» **Required action**: Look through the records that follow. Copy every line containing the word "handBack".

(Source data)
theorem State.sendVault_upd {A : Fld → Bool} {s0 s : State} (x1 : ℕ) (x2 : ℕ) (x3 : Header) (x4 : Arrival) (x5 : ℕ) (h : Upd A s0 s) (a_regs : A .regs = true) (a_ports : A .ports = true) (a_hls : A .hls = true) (a_fns : A .fns = true) (a_clhIn : A .clhIn = true) (a_tptIn : A .tptIn = true) (a_relayIn : A .relayIn = true) (a_mgIn : A .mgIn = true) (a_mcIn : A .mcIn = true) (a_fifelIn : A .fifelIn = true) (a_samples : A .samples = true) (a_sampleLost : A .sampleLost = true) (a_clh : A .clh = true) (a_rotate : A .rotate = true) (a_freeCtr : A .freeCtr = true) (a_nextId : A .nextId = true) (a_out : A .out = true) : Upd A s0 (State.sendVault s x1 x2 x3 x4 x5) := by
  unfold State.sendVault
  repeat' first
    | with_reducible assumption
    | (intro s1; refine (fun (hs1 : Upd A s0 s1) => ?_) ?_; clear_value s1; rotate_left; subst s1; rotate_left)
    | (intro x1; clear_value x1)
    | intro x1
    | lift_lets
    | with_reducible apply State.chooseOut_upd
    | with_reducible apply State.enqueue_upd
    | with_reducible apply State.modVault_upd
    | with_reducible apply State.noPath_upd
    | with_reducible apply State.routeTo_upd
    | with_reducible apply State.sampleHeader_upd
    | with_reducible refine Upd.ofSnd (by assumption) ?_
    | split
    | dsimp only

theorem State.reinject_upd {A : Fld → Bool} {s0 s : State} (x1 : ℕ) (x2 : ℕ) (x3 : ℕ) (x4 : Arrival) (x5 : List Flit) (h : Upd A s0 s) (a_regs : A .regs = true) (a_ports : A .ports = true) (a_hls : A .hls = true) (a_fns : A .fns = true) (a_clhIn : A .clhIn = true) (a_tptIn : A .tptIn = true) (a_relayIn : A .relayIn = true) (a_mgIn : A .mgIn = true) (a_mcIn : A .mcIn = true) (a_fifelIn : A .fifelIn = true) (a_samples : A .samples = true) (a_sampleLost : A .sampleLost = true) (a_clh : A .clh = true) (a_rotate : A .rotate = true) (a_freeCtr : A .freeCtr = true) (a_nextId : A .nextId = true) (a_out : A .out = true) : Upd A s0 (State.reinject s x1 x2 x3 x4 x5) := by
  unfold State.reinject
  repeat' first
    | with_reducible assumption
    | intro x1
    | (intro s1; refine (fun (hs1 : Upd A s0 s1) => ?_) ?_; clear_value s1; rotate_left; subst s1; rotate_left)
    | (intro x1; have x2 := fun a => x1 a; clear x2; subst x1)
    | (intro x1; have x2 := Prod.snd x1; clear x2; subst x1)
    | (intro x1; clear_value x1)
    | lift_lets
    | with_reducible apply State.enqueue_upd
    | with_reducible apply State.routeTo_upd
    | with_reducible apply State.chooseOut_upd
    | with_reducible apply State.noPath_upd
    | with_reducible apply State.sampleHeader_upd
    | with_reducible refine Upd.ofSnd (by assumption) ?_
    | split
    | with_reducible apply Upd.getD
    | dsimp only
    | dsimp +zetaDelta only

theorem State.handBack_upd {A : Fld → Bool} {s0 s : State} (x1 : ℕ) (h : Upd A s0 s) (a_regs : A .regs = true) (a_ports : A .ports = true) (a_hls : A .hls = true) (a_fns : A .fns = true) (a_clhIn : A .clhIn = true) (a_tptIn : A .tptIn = true) (a_relayIn : A .relayIn = true) (a_mgIn : A .mgIn = true) (a_mcIn : A .mcIn = true) (a_fifelIn : A .fifelIn = true) (a_samples : A .samples = true) (a_sampleLost : A .sampleLost = true) (a_clh : A .clh = true) (a_rotate : A .rotate = true) (a_freeCtr : A .freeCtr = true) (a_nextId : A .nextId = true) (a_out : A .out = true) : Upd A s0 (State.handBack s x1) := by
  unfold State.handBack
  repeat' first
    | with_reducible assumption
    | (intro s1; refine (fun (hs1 : Upd A s0 s1) => ?_) ?_; clear_value s1; rotate_left; subst s1; rotate_left)
    | (intro x1; clear_value x1)
    | intro x1
    | lift_lets
    | with_reducible apply State.modPort_upd
    | with_reducible apply State.bump_upd
    | with_reducible apply State.routeTo_upd
    | with_reducible apply State.qUpd_upd
    | with_reducible apply State.reinject_upd
    | with_reducible apply State.sendVault_upd
    | with_reducible apply State.set_upd
    | with_reducible refine Upd.ofSnd (by assumption) ?_
    | with_reducible apply Upd.fold
    | split
    | with_reducible apply Upd.getD
    | dsimp only

theorem State.closeRx_upd {A : Fld → Bool} {s0 s : State} (x1 : ℕ) (h : Upd A s0 s) (a_regs : A .regs = true) (a_ports : A .ports = true) (a_hls : A .hls = true) (a_fns : A .fns = true) (a_clhIn : A .clhIn = true) (a_tptIn : A .tptIn = true) (a_relayIn : A .relayIn = true) (a_mgIn : A .mgIn = true) (a_mcIn : A .mcIn = true) (a_fifelIn : A .fifelIn = true) (a_freeCtr : A .freeCtr = true) (a_out : A .out = true) : Upd A s0 (State.closeRx s x1) := by
  unfold State.closeRx
  repeat' first
    | with_reducible assumption
    | (intro s1; refine (fun (hs1 : Upd A s0 s1) => ?_) ?_; clear_value s1; rotate_left; subst s1; rotate_left)
    | (intro x1; have x2 := fun a => x1 a; clear x2; subst x1)
    | (intro x1; have x2 := Prod.snd x1; clear x2; subst x1)
    | intro x1
    | lift_lets
    | with_reducible apply State.modPort_upd
    | with_reducible apply State.set_upd
    | with_reducible apply State.free_upd
    | with_reducible apply State.vaultStep_upd
    | with_reducible apply State.modVault_upd
    | with_reducible apply State.raise_upd
    | with_reducible refine Upd.ofSnd (by assumption) ?_
    | with_reducible apply Upd.fold

end Sys2Proof.Machine
end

» **Finished exercise**:
theorem State.handBack_upd {A : Fld → Bool} {s0 s : State} (x1 : ℕ) (h : Upd A s0 s) (a_regs : A .regs = true) (a_ports : A .ports = true) (a_hls : A .hls = true) (a_fns : A .fns = true) (a_clhIn : A .clhIn = true) (a_tptIn : A .tptIn = true) (a_relayIn : A .relayIn = true) (a_mgIn : A .mgIn = true) (a_mcIn : A .mcIn = true) (a_fifelIn : A .fifelIn = true) (a_samples : A .samples = true) (a_sampleLost : A .sampleLost = true) (a_clh : A .clh = true) (a_rotate : A .rotate = true) (a_freeCtr : A .freeCtr = true) (a_nextId : A .nextId = true) (a_out : A .out = true) : Upd A s0 (State.handBack s x1) := by
  unfold State.handBack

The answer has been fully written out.